Спящая красавица - Дмитрий Бортников
Шрифт:
Интервал:
Мы только воду носили. Молча. Ни единого шороха! У матери в такие моменты мозг был наружу! Он пульсировал!
Я смотрел на нее. Незаметно. Ти-ихо-о-онько тянул занавеску, и она — там. Она была такой одинокой, совсем одна. Такая большая боль. Облако боли, гроза боли... Мухи во дворе причиняли ей муку! Падение листьев. Ветер, играющий с занавеской! Всё! Любое движение! Шорох! Нам надо было исчезнуть! Дать ей покой! Ее мозгу. Ее сердцу.
Но эти приступы начались позже. Сначала — нет. Сначала — все было впервые.
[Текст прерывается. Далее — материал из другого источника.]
-- ==== Sys2Proof/Machine/TypesMgmt.lean ====
section
/-!
DEFINITION. What management holds beyond its registers: the thermal model and health counts, power states and
Patrol, the security engines and Opal, memory integrity, Teasel and the Keaka link (chapters 14 to 19).
-/

namespace Sys2Proof.Machine

/-! ### Thermal model and health (chapter 14) -/

/-- A node parameter entry (table "Node parameter entry"): theta and adj in 1/256, tau in units of 2^16 motes. -/
structure NodeParam where
  theta : Nat
  adj : Int
  tau : Nat
  deriving DecidableEq, Repr

/-- A Thermal Halt record (table "Thermal Halt record payload"). -/
structure HaltRecord where
  th_stamp : Stamped := {}
  composite : Int
  node : Nat
  mode : Nat
  power_state : Nat
  deferred : Bool := false
  halt : Nat
  deriving DecidableEq, Repr

/-- Progress of Thermal Halt entry (R49): the Shroud persists (step 4), or the record and what follows it are due. -/
inductive HaltEntry where
  | persisting | record
  deriving DecidableEq, Repr

/-- The thermal model and the throttle loop beyond their registers. -/
structure Thermal where
  params : List NodeParam := []
  /-- t[0] to t[13], units of 2^-32 °C; empty while the model does not run. -/
  temps : List Int := []
  board : Int := 0
  /-- Admitted charge of each pair summed over the cycles of this step, and those cycles (R566). -/
  pair_sum : List Nat := []
  pair_cycles : Nat := 0
  corr : List Int := []
  /-- Excluded readings (0 to 5 a die diode, 6 the external sensor) and their consecutive valid readings (R571). -/
  excluded : Tab Nat := []
  /-- Last valid reading of each source, 1/256 °C. -/
  readings : Tab Int := []
  /-- The Warning level has been entered and not left (R578). -/
  warned : Bool := false
  /-- The loop's cap (R580). -/
  cap : Nat := 0
  /-- The loop's clock level, and the level that is in effect (R579). -/
  loop_level : Nat := 0
  level_effective : Nat := 0
  /-- Threshold crossing not yet recorded (R52, R583). -/
  halt : Option HaltRecord := none
  entry : Option HaltEntry := none
  /-- `State.run` at the start of that entry: a reset of the same mote goes before the threshold (R54). -/
  entry_at : Motes := 0
  /-- comp(t) at the last calibration and at the last good dialog, parts per billion × 2^32 (R576). -/
  comp_now : Int := 0
  comp_good : Int := 0
  deriving DecidableEq, Repr

/-- Lifetime values of the SMART log and of the Waidar health log (R589, R593). -/
structure HealthCounts where
  program_retired : Nat := 0
  erase_retired : Nat := 0
  becalm_entries : Nat := 0
  stripes_lost : Nat := 0
  units_unreadable : Nat := 0
  cw_retried : Nat := 0
  cw_soft : Nat := 0
  cw_uncorr : Nat := 0
  stale_reads : Nat := 0
  flush_complete : Nat := 0
  flush_incomplete : Nat := 0
  shroud_lost_count : Nat := 0
  throttle_entries : Nat := 0
  halt_entries : Nat := 0
  sensor_faults : Nat := 0
  throttle_motes : Nat := 0
  slowed_motes : Nat := 0
  max_composite : Option (Int × Stamped) := none
  min_composite : Option (Int × Stamped) := none
  /-- Motes spent in each histogram bin (R593, R594). -/
  histogram : Tab Nat := []
  pair_max : Tab Int := []
  data_units_read : Nat := 0
  data_units_written : Nat := 0
  host_reads : Nat := 0
  host_writes : Nat := 0
  busy_motes : Nat := 0
  power_cycles : Nat := 0
  /-- Oscillator cycles outside Hold (R589). -/
  power_on_cycles : Nat := 0
  unsafe_shutdowns : Nat := 0
  media_errors : Nat := 0
  warn_motes : Nat := 0
  critical_motes : Nat := 0
  /-- Percentage Used values already reported (R596). -/
  used_reported : List Nat := []
  rel_latched : Bool := false
  deriving DecidableEq, Repr

/-- Health reporting: the live values and the newest health page (R595). -/
structure Health where
  counts : HealthCounts := {}
  page : Option HealthCounts := none
  page_seq : Nat := 0
  page_stamp : Stamped := {}
  /-- Critical Warning at its last evaluation (R590). -/
  critical : Nat := 0
  /-- CSTS.RDY has been 1 since the last Start (R597). -/
  ready_seen : Bool := false
  /-- H when an I/O command became outstanding with no other (Controller Busy Time of R589). -/
  busy_from : Option Motes := none
  deriving DecidableEq, Repr

/-! ### Power states and Patrol (chapter 15) -/

/-- A handshake in progress (R608): who asked, and the participants that have not accepted. -/
structure Handshake where
  target : Nat
  ctrl : Nat
  /-- Tracker entry of the Set Features; none for a parent's request frame. -/
  entry : Option Nat
  waiting : List Nat
  deriving DecidableEq, Repr

/-- A return from Patrol in progress (R617). -/
structure PatrolReturn where
  step : Nat
  target : Nat
  entry : Option Nat
  deriving DecidableEq, Repr

/-- A patrol read of the present cycle and its result: greatest corrected count, and uncorrectable (R623, R624). -/
structure PatrolSample where
  block : Nat
  page : Nat
  corrected : Nat := 0
  /-- R521 holds for it. -/
  refresh : Bool := false
  uncorrectable : Bool := false
  done : Bool := false
  deriving DecidableEq, Repr

/-- The power-state controller beyond its registers. -/
structure PowerStates where
  handshake : Option Handshake := none
  returning : Option PatrolReturn := none
  /-- An I/O doorbell came during a PS4 handshake (R626): its controller. -/
  held_doorbell : Option Nat := none
  /-- Issue stamp of the Patrol cycle in progress. -/
  cycle : Option Nat := none
  samples : List PatrolSample := []
  /-- Last operational state in force for each controller (R47, R615). -/
  last0 : Nat := 0
  last1 : Nat := 0
  /-- Greatest corrected count and visit count of each block, by die × 4,096 + block (R624). -/
  counts : Tab (Nat × Nat) := []
  /-- Blocks reported, acted on at the return (R624). -/
  reports : List Nat := []
  deriving DecidableEq, Repr

/-! ### Security (chapter 16) -/

/-- Users of the engines: what a message, a digest or a signature is for. -/
inductive EngineUse where
  | spillRecord | journalRecord | securityStore | manifestSeal | manifestDigest | firmwareDigest | endMarker
  | checkpointDigest | shroudDigest | pinCheck | firmwareSlot | manifestSignature | recoveryImage | other
  deriving DecidableEq, Repr

/-- A GCM message in a lane (R637). -/
structure GcmMessage where
  purpose : EngineUse
  sealing : Bool
  text : Bytes := []
  /-- The journal record being sealed, or the spill set whose record is opened. -/
  record : Option JournalRecord := none
  subject : Nat := 0
  deriving DecidableEq, Repr

/-- A locking range (R653). -/
structure LockRange where
  ns : Nat := 1
  start : Nat := 0
  length : Nat := 0
  read_enabled : Bool := false
  write_enabled : Bool := false
  read_locked : Bool := false
  write_locked : Bool := false
  lock_on_reset : Bool := true
  deriving DecidableEq, Repr

/-- A C_PIN row (R650, R659). -/
structure Pin where
  salt : Bytes := []
  verifier : Bytes := []
  tries : Nat := 0
  try_limit : Nat := 10
  deriving DecidableEq, Repr

/-- The session (R652). -/
structure Session where
  ctrl : Nat
  /-- The SP it is open to: 0 Admin, 1 Locking. -/
  sp : Nat
  authorities : List Nat := []
  deriving DecidableEq, Repr

/-- Persistent state of Opal, the content of the security store (R650). -/
structure OpalStore where
  /-- Media key in each slot: the ordinal of the key generated (R629, R630). -/
  keys : Tab Nat := []
  pins : Tab Pin := []
  ranges : Tab LockRange := []
  manufactured : Bool := false
  deriving DecidableEq, Repr

/-- Progress of a GenKey (R657). -/
structure GenKey where
  slots : List Nat
  step : Nat
  entry : Nat
  /-- The table defaults are restored after it (Revert). -/
  revert : Bool := false
  deriving DecidableEq, Repr

/-- A digest key slot (R647): the hash states after one block of the key with ipad and with opad, for the two hashes that
use slots 0 and 1. The key itself is held nowhere. -/
structure KeySlot where
  inner384 : List Nat := []
  outer384 : List Nat := []
  inner256 : List Nat := []
  outer256 : List Nat := []
  deriving DecidableEq, Repr

/-- The security engines and Opal beyond their registers. -/
structure Security where
  /-- Digest key slots that are loaded (R629, R647). -/
  key_slots : Tab KeySlot := []
  store : OpalStore := {}
  /-- Newest store durable in both stays, with its sequence number. -/
  durable : Option OpalStore := none
  store_seq : Nat := 0
  store_stamp : Stamped := {}
  keys_drawn : Nat := 0
  session : Option Session := none
  genkey : Option GenKey := none
  lanes : Tab GcmMessage := []
  /-- Messages waiting for a lane, oldest first (R637). -/
  gcm_waiting : List GcmMessage := []
  contexts : Tab EngineUse := []
  /-- Users that wait for a digest context, by admission stamp (R646). -/
  digest_waiting : List (Nat × EngineUse) := []
  /-- Requests of the signature checker: the one it serves, then those that wait, by admission stamp (R649). -/
  checker : List (Nat × EngineUse) := []
  /-- Content of the DataStore table in clear; bytes not listed read 0 (R658). -/
  datastore : List (Nat × Byte) := []
  /-- Response of the last method, for Security Receive. -/
  response : Bytes := []
  deriving DecidableEq, Repr

/-! ### Memory integrity (chapter 17) -/

/-- A scrub pass in progress (R678 to R681). -/
structure ScrubPass where
  start : Stamped := {}
  position : Nat := 0
  words : Nat := 0
  corrected : Nat := 0
  uncorrectable : Nat := 0
  deriving DecidableEq, Repr

/-- Memory integrity beyond its registers. -/
structure MemoryIntegrity where
  passes : Tab ScrubPass := []
  /-- Ranges whose next pass has fallen due while one continues (R679). -/
  due : List Nat := []
  /-- Addresses corrected in the present pass: memory and address (R674). -/
  corrected_in_pass : List (Nat × Nat) := []
  /-- Words of CMB SRAM that stay uncorrectable until written whole: memory code 3 and byte address (R675). In the other
  memories the owner's action replaces the word at once. -/
  bad_words : List (Nat × Nat) := []
  /-- Code words of CMB SRAM whose valid bit is 1, by number (R667, R668). -/
  cmb_valid : List Nat := []
  deriving DecidableEq, Repr

/-! ### Teasel (chapter 18) -/

/-- A Teasel entry (table "Teasel entry"). -/
structure TslEntry where
  valid : Bool := false
  prio : BitVec 4 := 0
  len : BitVec 12 := 0
  key : BitVec 47 := 0
  payload : BitVec 64 := 0
  deriving DecidableEq, Repr

/-- A shift (R696 to R698): source of the next move, the address being cleared for the new entry, and moves made. -/
structure TslShift where
  source : Nat
  target : Nat
  moves : Nat := 0
  entry : TslEntry
  deriving DecidableEq, Repr

/-- The four results of a search (R689). -/
structure TslResult where
  hit : Bool := false
  first : TslEntry := {}
  address : Nat := 0
  count : Nat := 0
  deriving DecidableEq, Repr

/-- Teasel beyond its registers. -/
structure Teasel where
  /-- Entries by address; an address not listed holds all zeros. -/
  entries : Tab TslEntry := []
  ring : Nat := 0
  shift : Option TslShift := none
  /-- Ordered inserts that arrived during a shift (R698). -/
  inserts : List TslEntry := []
  /-- Result of the last search or search-insert. -/
  result : TslResult := {}
  deriving DecidableEq, Repr

/-! ### Keaka (chapter 19) -/

/-- A frame as sent (R713): type, source, destination, sequence number, tag, body. -/
structure KkFrame where
  type : Nat
  src : Nat
  dst : Nat
  seq : Nat := 0
  tag : Nat := 0
  body : List Nat := []
  deriving DecidableEq, Repr

/-- One end of a link (R711 to R717); state and width are in KK_LINK_STATUSn. -/
structure KkLink where
  /-- Training step reached, 0 to 6 (R712). -/
  step : Nat := 0
  tx_seq : Nat := 0
  rx_seq : Nat := 0
  /-- Frames sent and not covered by an ack, oldest first (R715). -/
  replay : List KkFrame := []
  resends : Nat := 0
  /-- Lanes it trained to, which single-lane operation in Patrol leaves and comes back to (R736). -/
  trained : Nat := 0
  /-- The parent drives KLn_RST# low (R181, R732). -/
  rst_low : Bool := true
  deriving DecidableEq, Repr

/-- A yard as the masthead sees it. -/
structure Yard where
  ident_ok : Bool := false
  floor : Option Nat := none
  /-- It has reported its own step 17 (R733). -/
  started : Bool := false
  ro_cause : Nat := 0
  /-- Critical Warning, spare, percentage and composite of the last log received (R738). -/
  log : Bytes := []
  deriving DecidableEq, Repr

/-- A slice that a yard serves for the masthead (R722, R726). -/
structure YardSlice where
  tag : Nat
  ns_index : Nat
  first : Nat
  units : Nat
  stamp : Stamped
  halt : Bool
  admitted : Bool := false
  /-- Units received, by namespace unit offset. -/
  received : Tab Frame := []
  held : List Nat := []
  released : Bool := false
  /-- Pieces that release frames named. -/
  permitted : List Nat := []
  /-- Its slice descriptor, once admitted. -/
  desc : Nat := 0
  deriving DecidableEq, Repr

/-- An admin operation in progress across the cascade (R728). -/
structure CascadeAdmin where
  entry : Nat
  /-- Positions still to be asked, in position order, and the one that has been asked. -/
  waiting : List Nat
  asked : Option Nat := none
  status : Nat := 0
  /-- What the admin forward frame carries. -/
  body : List Nat := []
  deriving DecidableEq, Repr

/-- The Keaka controllers beyond their registers. -/
structure Keaka where
  link0 : KkLink := {}
  link1 : KkLink := {}
  yards : Tab Yard := []
  /-- H at transmission of the open time request (R718). -/
  request : Option Motes := none
  /-- Masthead step count last received (R719). -/
  step_count : Option Nat := none
  /-- Steps the masthead has taken (R719). -/
  steps : Nat := 0
  floor_set : Option Nat := none
  slices : List YardSlice := []
  admin : List CascadeAdmin := []
  /-- Frames of type 0x38 waiting for the masthead (R737). -/
  forwards : List KkFrame := []
  /-- A request frame of the parent is being served (R735): its tag. -/
  parent_request : Option Nat := none
  /-- Participant 0x0B has forwarded a request to these positions. -/
  power_waiting : List Nat := []
  deriving DecidableEq, Repr

end Sys2Proof.Machine
end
Так неожиданно, свежо...
Это потом только начались приливы и отливы! Слезливость. Она стала хныкать! Откуда я знал, что это климакс? Да я вообще не обязан был ничего знать! Ничего!
А тут слезы! Постоянно! Стоило повернуться спиной — и начиналось! Рыданья!
«Не хочется есть... Пойду на речку... » И снова вагоны слез! Баржи вздохов!
«Вот и ты! И ты! Вы все меня ненавидите! Я мешаю жить! Да?! Скажи, да или нет!»
И погнали пчел в Одессу! Да если б пчел, а то КамАЗы причитаний! Это была не просто стена плача! Это была Великая китайская стена жалоб! Да если б я знал... Да если б я знал, откуда здесь уши растут... А так... На нашем дворе даже куры плакали! Петух выплакал все глаза! Какое тут топтать жен! У него гребешок стал прозрачный! Вокруг была печаль! Мы все варились в этом жирном бульоне ее грусти.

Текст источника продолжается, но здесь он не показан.